- EXERCISE INPUT -
-- ==== Sys2Proof/Syntax.lean ====
section
/-! DEFINITION. The instructions and events of the Tchifever T8: one constructor for each row of the opcode table.
A row with an encoding carries exactly the fields the table gives it; a row without one carries what tells its
occurrence from another (a queue, a group, an operation, what the host writes). -/
namespace Sys2Proof

/-- Where a group stands: core 0 to 831, partition 0 to 15, slot 0 to 15 (R11, R13). -/
structure GLoc where
  core : Nat
  part : Nat
  slot : Nat
deriving DecidableEq, Repr

/-- An operation that arrives over Promenade from another device (R73, R162). -/
inductive RemoteOp where
  | load (len : Nat)
  | store (bytes : List (BitVec 8))
  | atomic (op : BitVec 3) (wide : Bool) (v : BitVec 64)
  | cas (wide : Bool) (e v : BitVec 64)
  | signal (add : Bool) (v : BitVec 64)
deriving DecidableEq, Repr
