/-- Adds a sign-extended value to a base register. (R265) -/
def execBadd (b : BitVec 8) (n : BitVec 4) (s : State) : Outcome :=
  commit 4 s <| match s.scCheck [srcB b] [] with
    | some i => i
    | none =>
      if s.grp.pendingDest (.b n.toNat) then .wait .scoreboard s
      else .retire (s.setB n.toNat (s.breg n.toNat + (s.uni b).signExtend 80))

/-- Sets a base register from three s registers. (R265) -/
def execBset (k : BitVec 6) (n : BitVec 4) (s : State) : Outcome :=
  commit 4 s <|
    if [0, 1, 2].any (fun i => s.pendingS (k.toNat + i)) || s.grp.pendingDest (.b n.toNat) then .wait .scoreboard s
    else .retire (s.setB n.toNat ((s.sreg (k.toNat + 2)).setWidth 16 ++ s.sreg (k.toNat + 1) ++ s.sreg k.toNat))

/-- Copies a base register into three s registers. (R265) -/
def execBget (k : BitVec 6) (n : BitVec 4) (s : State) : Outcome :=
  commit 4 s <|
    if [0, 1, 2].any (fun i => s.pendingS (k.toNat + i)) || s.grp.pendingDest (.b n.toNat) then .wait .scoreboard s
    else
      let x := s.breg n.toNat
      .retire (((s.setS k.toNat (x.setWidth 32)).setS (k.toNat + 1) ((x >>> 32).setWidth 32)).setS (k.toNat + 2) ((x >>> 64).setWidth 32))

end Sys2Proof.Machine
end

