-- ==== Sys2Proof/Machine/Saltern.lean ====
section
/-! DEFINITION. The Saltern: sample sets, draws, jobs, and the SSET and RAST forms (12_samplesets.md R186 to R205,
23_isa_raster_system.md R351 to R359, 10_page.md R174). -/
namespace Sys2Proof.Machine
open Sys2Proof

/-! ## Descriptors (R186, R193) -/

structure SetDesc where
  samples : VAddr
  results : VAddr
  index : VAddr
  cap : Nat
  width : Nat
  height : Nat
  cell : Nat
  levels : Nat
  thresh : Nat
  unit : Nat

def setDesc (x : BitVec 512) : SetDesc :=
  let n := x.toNat
  { samples := BitVec.ofNat 80 (fieldOf n 432 80), results := BitVec.ofNat 80 (fieldOf n 352 80), index := BitVec.ofNat 80 (fieldOf n 272 80)
    cap := fieldOf n 248 24, width := fieldOf n 234 14 + 1, height := fieldOf n 220 14 + 1, cell := 2 ^ (fieldOf n 217 3 + 2), levels := fieldOf n 215 2
    thresh := fieldOf n 207 8, unit := fieldOf n 200 7 }

/-- BAD_DESC (R186). -/
def setBad (x : BitVec 512) : Bool :=
  let d := setDesc x
  decide (fieldOf x.toNat 0 200 ≠ 0) || decide (d.samples.toNat % 64 ≠ 0 ∨ d.results.toNat % 64 ≠ 0 ∨ d.index.toNat % 64 ≠ 0)
    || decide (d.cap = 0 ∨ 2 ^ 24 - 256 < d.cap) || decide (4 < fieldOf x.toNat 217 3) || decide (d.thresh = 0) || decide (d.unit = 0 ∨ 64 < d.unit)

structure Header where
  primbase : VAddr
  args : VAddr
  kdesc : VAddr
  smallbase : VAddr
  count : Nat
  smallmax : Nat
  seth : Nat
  pbatch : Nat
  mode : Nat
  smallout : Bool
  cullcw : Bool
  stats : VAddr

def header (x : BitVec 512) : Header :=
  let n := x.toNat
  { primbase := BitVec.ofNat 80 (fieldOf n 432 80), args := BitVec.ofNat 80 (fieldOf n 352 80), kdesc := BitVec.ofNat 80 (fieldOf n 272 80)
    smallbase := BitVec.ofNat 80 (fieldOf n 192 80), count := fieldOf n 160 32, smallmax := fieldOf n 144 16, seth := fieldOf n 128 16
    pbatch := fieldOf n 120 8, mode := fieldOf n 118 2, smallout := n.testBit 117, cullcw := n.testBit 116, stats := BitVec.ofNat 80 (fieldOf n 36 80) }

/-- A header that fails its draw (R194). -/
def headerBad (x : BitVec 512) : Bool := decide (fieldOf x.toNat 0 36 ≠ 0) || decide ((header x).pbatch = 0) || decide (2 ≤ (header x).mode)

/-! ## Sets -/

def State.set (s : State) (ctx h : Nat) : SampleSet := (s.dev.sets.find? fun x => x.ctx = ctx && x.handle = h).getD { ctx, handle := h }
def State.putSet (s : State) (x : SampleSet) : State :=
  s.setDev fun d => { d with sets := upsert (fun k => k.ctx = x.ctx && k.handle = x.handle) x d.sets }
/-- Records an error: the first one stays (R203). -/
def SampleSet.fail (x : SampleSet) (e : Nat) : SampleSet := if x.err = 0 then { x with err := e } else x
/-- Drops the index (R187). -/
def SampleSet.drop (x : SampleSet) : SampleSet := { x with order := [], units := [], rejected := 0 }
def SetState.num : SetState → Nat
  | .freed => 0 | .empty => 1 | .filling => 2 | .building => 3 | .built => 4 | .bound => 5
/-- Samples on the late list (R192). -/
def SampleSet.late (x : SampleSet) : Nat := if x.state = .bound then x.count - x.lateFrom else 0
/-- The value of QUERY (R203). -/
def SampleSet.query (x : SampleSet) (n : Nat) : Word :=
  BitVec.ofNat 32 (match n with | 0 => x.err * 2 ^ 24 + x.late * 2 ^ 8 + x.state.num | 1 => x.count | 2 => x.units.length | _ => x.rejected)

/-! ## Snapping, cells and leaves (R190, R191) -/

/-- RNE(x × 256); none for a value that is not finite. -/
def snap (x : Word) : Option Int :=
  match fp32.read false x.toNat with
  | .fin n m e => let r := (roundAt .rne n m (e + 8) false 0).1; some (if n then -(r : Int) else r)
  | _ => none

/-- A sample as read from its record. -/
def sampleOf (num : Nat) (r : List Word) : Sample :=
  let w (k : Nat) : Word := r.getD k 0
  match snap (w 0), snap (w 1) with
  | some x, some y => { num, x, y, ref := w 2, payload := w 3 }
  | _, _ => { num, x := -1, y := -1, ref := w 2, payload := w 3 }

def SetDesc.accepts (d : SetDesc) (p : Sample) : Bool :=
  decide (0 ≤ p.x) && decide (p.x < 256 * d.width) && decide (0 ≤ p.y) && decide (p.y < 256 * d.height)

def SetDesc.cellX (d : SetDesc) (x : Int) : Int := x / (256 * d.cell)
def SetDesc.across (d : SetDesc) : Nat := (d.width + d.cell - 1) / d.cell
def SetDesc.cellOf (d : SetDesc) (p : Sample) : Nat := ((d.cellX p.y) * d.across + d.cellX p.x).toNat

/-- The quadrant of a sample among the children of its cell at level l. -/
def SetDesc.quad (d : SetDesc) (l : Nat) (p : Sample) : Nat :=
  let half : Int := 256 * d.cell / 2 ^ (l + 1)
  (p.x / half % 2).toNat + 2 * (p.y / half % 2).toNat

/-- The leaf that a sample falls in, as level and QPATH, given the built samples of its cell; n levels may still split. -/
def SetDesc.leaf (d : SetDesc) (p : Sample) : Nat → Nat → Nat → List Sample → Nat × Nat
  | 0, l, path, _ => (l, path)
  | n + 1, l, path, inside =>
    if d.thresh < inside.length then
      let q := d.quad l p
      d.leaf p n (l + 1) (path + q * 4 ^ l) (inside.filter fun x => d.quad l x = q)
    else (l, path)

/-- A sample with its leaf: cell, level, QPATH. -/
structure Leafed where
  p : Sample
  cell : Nat
  level : Nat
  path : Nat

def SetDesc.leafed (d : SetDesc) (built : List Sample) (p : Sample) : Leafed :=
  let r := d.leaf p d.levels 0 0 (built.filter fun x => d.cellOf x = d.cellOf p)
  ⟨p, d.cellOf p, r.1, r.2⟩

/-- The sort key (R191): cell, then the quadrants depth first, then the sample number. -/
def Leafed.key (x : Leafed) : Nat := ((x.cell * 4 + x.path % 4) * 4 + x.path / 4 % 4) * 4 + x.path / 16 % 4
def Leafed.before (a b : Leafed) : Bool := decide (a.key < b.key) || (a.key = b.key && decide (a.p.num < b.p.num))

def insertSorted (x : Leafed) : List Leafed → List Leafed
  | [] => [x]
  | a :: t => if x.before a then x :: a :: t else a :: insertSorted x t
def sortLeafed (l : List Leafed) : List Leafed := l.foldr insertSorted []

/-- Cuts a sorted list into work units, the first sample at position pos (R191). -/
def cutUnits (u : Nat) : Nat → Nat → List Leafed → List WorkUnit
  | 0, _, _ => []
  | _, _, [] => []
  | n + 1, pos, a :: t =>
    let run := a :: t.takeWhile fun b => b.cell = a.cell && b.path = a.path && b.level = a.level
    let k := min u run.length
    { first := pos, count := k, level := a.level, qpath := a.path, cell := a.cell } :: cutUnits u n (pos + k) ((a :: t).drop k)

/-- Orders samples against the built ones: the order, the units from position pos on, the rejected count (R191, R192). The rejected samples
stand last, among themselves in ascending number, a choice of the model (notes/assumptions/74.md). -/
def SetDesc.orderSamples (d : SetDesc) (built new : List Sample) (pos : Nat) : List Sample × List WorkUnit × Nat :=
  let ok := sortLeafed ((new.filter d.accepts).map (d.leafed built))
  let bad := new.filter fun p => !d.accepts p
  (ok.map Leafed.p ++ bad, cutUnits d.unit ok.length pos ok, bad.length)

/-! ## Accesses (R174) -/

inductive SRes where
  | ok
  | err (code : Nat)
  | held (pages : List (HeldPage × Nat))
  | wait (s : State)

/-- Checks runs that the Saltern of an Arbour accesses for a queue's work. -/
def State.saltCheck (s : State) (ctx home q : Nat) (gen : BitVec 8) (n : Need) (runs : List (VAddr × Nat)) : SRes :=
  let c := s.ctx ctx
  match s.gCheck [] c home n runs with
  | .err e => .err e
  | .held p => .held p
  | .ok => match s.remoteGateOf q gen (s.gUses [] c home n runs) with
    | some t => .wait t
    | none => if n.r && runs.any fun r => s.gPoisoned [] c home r.1 r.2 then .err 3 else .ok

def State.saltRead (s : State) (ctx home : Nat) (va : VAddr) (n : Nat) : List Byte := s.gRead [] (s.ctx ctx) home va n
def State.saltWrite (s : State) (ctx home : Nat) (l : List (VAddr × List Byte)) : State :=
  l.foldl (fun t r => t.gWrite [] (s.ctx ctx) home r.1 r.2) s

/-- The 32-bit words of bytes. -/
def wordsOf : Nat → List Byte → List Word
  | 0, _ => []
  | n + 1, l => BitVec.ofNat 32 (leNat (l.take 4)) :: wordsOf n (l.drop 4)

/-- Records of k words each from bytes. -/
def recordsOf (k : Nat) : Nat → List Byte → List (List Word)
  | 0, _ => []
  | n + 1, l => wordsOf k l :: recordsOf k n (l.drop (4 * k))

/-- The samples from number `num` on, as their records stand. -/
def State.readSamples (s : State) (ctx home : Nat) (d : SetDesc) (num n : Nat) : List Sample :=
  ((recordsOf 4 n (s.saltRead ctx home (d.samples + BitVec.ofNat 80 (16 * num)) (16 * n))).zipIdx).map fun (r, i) => sampleOf (num + i) r

/-- The unit table entry (R191), and where it stands. -/
def WorkUnit.bytes (u : WorkUnit) : List Byte :=
  leBytes u.first 4 ++ leBytes u.count 1 ++ leBytes u.level 1 ++ leBytes u.qpath 1 ++ leBytes 0 1 ++ leBytes u.cell 4 ++ leBytes 0 4
def SetDesc.unitAt (d : SetDesc) (u : Nat) : VAddr := d.index + BitVec.ofNat 80 ((4 * (d.cap + 256) + 63) / 64 * 64 + 16 * u)

/-- The writes of order entries from position pos and unit entries from unit u (R191). -/
def SetDesc.indexWrites (d : SetDesc) (pos u : Nat) (order : List Sample) (units : List WorkUnit) : List (VAddr × List Byte) :=
  [(d.index + BitVec.ofNat 80 (4 * pos), order.flatMap fun p => leBytes p.num 4), (d.unitAt u, units.flatMap WorkUnit.bytes)]

def onesAt (d : SetDesc) (pos n : Nat) : VAddr × List Byte := (d.results + BitVec.ofNat 80 (8 * pos), List.replicate (8 * n) 0xFF)
def sizes (l : List (VAddr × List Byte)) : List (VAddr × Nat) := l.map fun r => (r.1, r.2.length)

/-! ## Coverage and depth (R197, R198) -/

def edge (ax ay bx by_ sx sy : Int) : Int := (bx - ax) * (sy - ay) - (by_ - ay) * (sx - ax)
def Prim.area (p : Prim) : Int := edge p.x1 p.y1 p.x2 p.y2 0 0 + edge p.x2 p.y2 p.x0 p.y0 0 0 + edge p.x0 p.y0 p.x1 p.y1 0 0

/-- e > 0, or e = 0 on a top or left edge. -/
def edgeIn (e dx dy : Int) : Bool := decide (0 < e) || (e = 0 && ((dy = 0 && decide (0 < dx)) || decide (dy < 0)))

/-- The depth of a covered sample. -/
def Prim.depth (p : Prim) (sx sy : Int) : Option Word :=
  let p := if p.area < 0 then { p with x1 := p.x2, y1 := p.y2, z1 := p.z2, x2 := p.x1, y2 := p.y1, z2 := p.z1 } else p
  let e0 := edge p.x1 p.y1 p.x2 p.y2 sx sy
  let e1 := edge p.x2 p.y2 p.x0 p.y0 sx sy
  let e2 := edge p.x0 p.y0 p.x1 p.y1 sx sy
  if edgeIn e0 (p.x2 - p.x1) (p.y2 - p.y1) && edgeIn e1 (p.x0 - p.x2) (p.y0 - p.y2) && edgeIn e2 (p.x1 - p.x0) (p.y1 - p.y0) then
    let i (z : Int) : Num := f32 (fp32.ofInt .rne z).1
    let sub (x y : Word) : Num := f32 (fp32.add .rne false (f32 x.toNat) (f32 y.toNat).neg).1
    let b1 := f32 (fp32.div .rne false (i e1) (i p.area)).1
    let b2 := f32 (fp32.div .rne false (i e2) (i p.area)).1
    let t := (fp32.fma .rne false b1 (sub p.z1 p.z0) (f32 p.z0.toNat)).1
    let d := (fp32.fma .rne false b2 (sub p.z2 p.z0) (f32 t)).1
    some <| BitVec.ofNat 32 <|
      if (f32 d).isNan then 0x3F800000
      else if !(Num.lt (.fin false 0 0) (f32 d)) then 0
      else if Num.lt (.fin false 1 0) (f32 d) then 0x3F800000 else d
  else none

/-! ## Emission (R195) -/

/-- What becomes of an emitted record: its snapped primitive, or none where it is culled; and whether it is small. -/
def primOf (d : SetDesc) (h : Header) (r : List Word) : Option (Prim × Bool) :=
  let w (k : Nat) : Word := r.getD k 0
  match snap (w 0), snap (w 1), snap (w 3), snap (w 4), snap (w 6), snap (w 7) with
  | some x0, some y0, some x1, some y1, some x2, some y2 =>
    let p : Prim := { x0, y0, z0 := w 2, x1, y1, z1 := w 5, x2, y2, z2 := w 8, id := w 9 }
    let lox := min x0 (min x1 x2)
    let hix := max x0 (max x1 x2)
    let loy := min y0 (min y1 y2)
    let hiy := max y0 (max y1 y2)
    let far := [x0, y0, x1, y1, x2, y2].any fun v => decide (2 ^ 30 < v.natAbs)
    if far || p.area = 0 || (decide (p.area < 0) && h.cullcw) || decide (hix < 0) || decide (hiy < 0) || decide (256 * (d.width : Int) ≤ lox) || decide (256 * (d.height : Int) ≤ loy) then none
    else some (p, d.cellX lox = d.cellX hix && d.cellX loy = d.cellX hiy)
  | _, _, _, _, _, _ => none

def bump (l : List Nat) (i n : Nat) : List Nat := putAt 0 l i (l.getD i 0 + n)

/-- Emits records into a draw; the side-list writes that this makes (R195, R204). -/
def emitAll (d : SetDesc) (w : Draw) : List (List Word) → Draw × List (VAddr × List Byte)
  | [] => (w, [])
  | r :: t =>
    let h := header w.header
    let w := { w with counters := bump w.counters 0 1 }
    match primOf d h r with
    | none => emitAll d { w with counters := bump w.counters 1 1 } t
    | some (p, small) =>
      if small && h.smallout && decide (w.smallN < h.smallmax) then
        let q := emitAll d { w with counters := bump w.counters 2 1, smallN := w.smallN + 1 } t
        (q.1, (h.smallbase + BitVec.ofNat 80 (48 * w.smallN), r.flatMap fun x => leBytes x.toNat 4) :: q.2)
      else emitAll d { w with prims := w.prims ++ [p] } t

/-- Whether a primitive is binned to a unit: its bounding box, in cell units, takes in the unit's cell (R196). -/
def SetDesc.touches (d : SetDesc) (p : Prim) (u : WorkUnit) : Bool :=
  let cx : Int := u.cell % d.across
  let cy : Int := u.cell / d.across
  decide (d.cellX (min p.x0 (min p.x1 p.x2)) ≤ cx) && decide (cx ≤ d.cellX (max p.x0 (max p.x1 p.x2)))
    && decide (d.cellX (min p.y0 (min p.y1 p.y2)) ≤ cy) && decide (cy ≤ d.cellX (max p.y0 (max p.y1 p.y2)))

- WHAT THE TASK REQUIRES -
Only the lines that contain the string "seth" are to be copied from the records.

- RESPONSE TO THE TASK -
  seth : Nat
    smallbase := BitVec.ofNat 80 (fieldOf n 192 80), count := fieldOf n 160 32, smallmax := fieldOf n 144 16, seth := fieldOf n 128 16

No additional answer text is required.